What you have to do
Locate the line that contains "s.cpl := rfl" in the entries below, then repeat it and every following line through the line that contains "s.shadow := rfl", exactly, and no others.

Saved data entries

/-! ### `writePart` -/

@[simp] theorem writePart_gpr (s : State) {w : Nat} (p : Part) (v : BitVec w) : (writePart p v s).gpr = s.gpr.set p.reg (insertBits (s.gpr.get p.reg) p.lo v) := rfl
@[simp] theorem writePart_pc (s : State) {w : Nat} (p : Part) (v : BitVec w) : (writePart p v s).pc = s.pc := rfl
@[simp] theorem writePart_flags (s : State) {w : Nat} (p : Part) (v : BitVec w) : (writePart p v s).flags = s.flags := rfl
@[simp] theorem writePart_seg (s : State) {w : Nat} (p : Part) (v : BitVec w) : (writePart p v s).seg = s.seg := rfl
@[simp] theorem writePart_cpl (s : State) {w : Nat} (p : Part) (v : BitVec w) : (writePart p v s).cpl = s.cpl := rfl
@[simp] theorem writePart_sys (s : State) {w : Nat} (p : Part) (v : BitVec w) : (writePart p v s).sys = s.sys := rfl
@[simp] theorem writePart_mem (s : State) {w : Nat} (p : Part) (v : BitVec w) : (writePart p v s).mem = s.mem := rfl
@[simp] theorem writePart_shadow (s : State) {w : Nat} (p : Part) (v : BitVec w) : (writePart p v s).shadow = s.shadow := rfl
@[simp] theorem writePart_portLog (s : State) {w : Nat} (p : Part) (v : BitVec w) : (writePart p v s).portLog = s.portLog := rfl
@[simp] theorem writePart_portAnswers (s : State) {w : Nat} (p : Part) (v : BitVec w) : (writePart p v s).portAnswers = s.portAnswers := rfl
@[simp] theorem writePart_plat (s : State) {w : Nat} (p : Part) (v : BitVec w) : (writePart p v s).plat = s.plat := rfl
@[simp] theorem writePart_len (s : State) {w : Nat} (p : Part) (v : BitVec w) : (writePart p v s).len = s.len := rfl
@[simp] theorem writePart_draws (s : State) {w : Nat} (p : Part) (v : BitVec w) : (writePart p v s).draws = s.draws := rfl
@[simp] theorem writePart_pcNext (s : State) {w : Nat} (p : Part) (v : BitVec w) : (writePart p v s).pcNext = s.pcNext := rfl

/-! ### The accesses of an operand -/

@[simp] theorem destBytes_reg (w : Nat) (p : Part) (s : State) : destBytes w (.reg p) s = none := rfl
@[simp] theorem destBytes_mem (w : Nat) (m : MemOp) (s : State) :
    destBytes w (.mem m) s = some (operandAddress s m, w / 8) := rfl
@[simp] theorem rmBytes_reg (w : Nat) (p : Part) (s : State) : rmBytes w (.reg p) s = [] := rfl
@[simp] theorem rmBytes_mem (w : Nat) (m : MemOp) (s : State) :
    rmBytes w (.mem m) s = [(operandAddress s m, w / 8)] := rfl
@[simp] theorem srcBytes_imm {w : Nat} (v : BitVec w) (s : State) : srcBytes (.imm v) s = [] := rfl
@[simp] theorem srcBytes_rm {w : Nat} (m : RM Part) (s : State) : srcBytes (w := w) (.rm m) s = rmBytes w m s := rfl

end Sys2Proof.Machine
end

Solution below
@[simp] theorem writePart_cpl (s : State) {w : Nat} (p : Part) (v : BitVec w) : (writePart p v s).cpl = s.cpl := rfl
@[simp] theorem writePart_sys (s : State) {w : Nat} (p : Part) (v : BitVec w) : (writePart p v s).sys = s.sys := rfl
@[simp] theorem writePart_mem (s : State) {w : Nat} (p : Part) (v : BitVec w) : (writePart p v s).mem = s.mem := rfl
@[simp] theorem writePart_shadow (s : State) {w : Nat} (p : Part) (v : BitVec w) : (writePart p v s).shadow = s.shadow := rfl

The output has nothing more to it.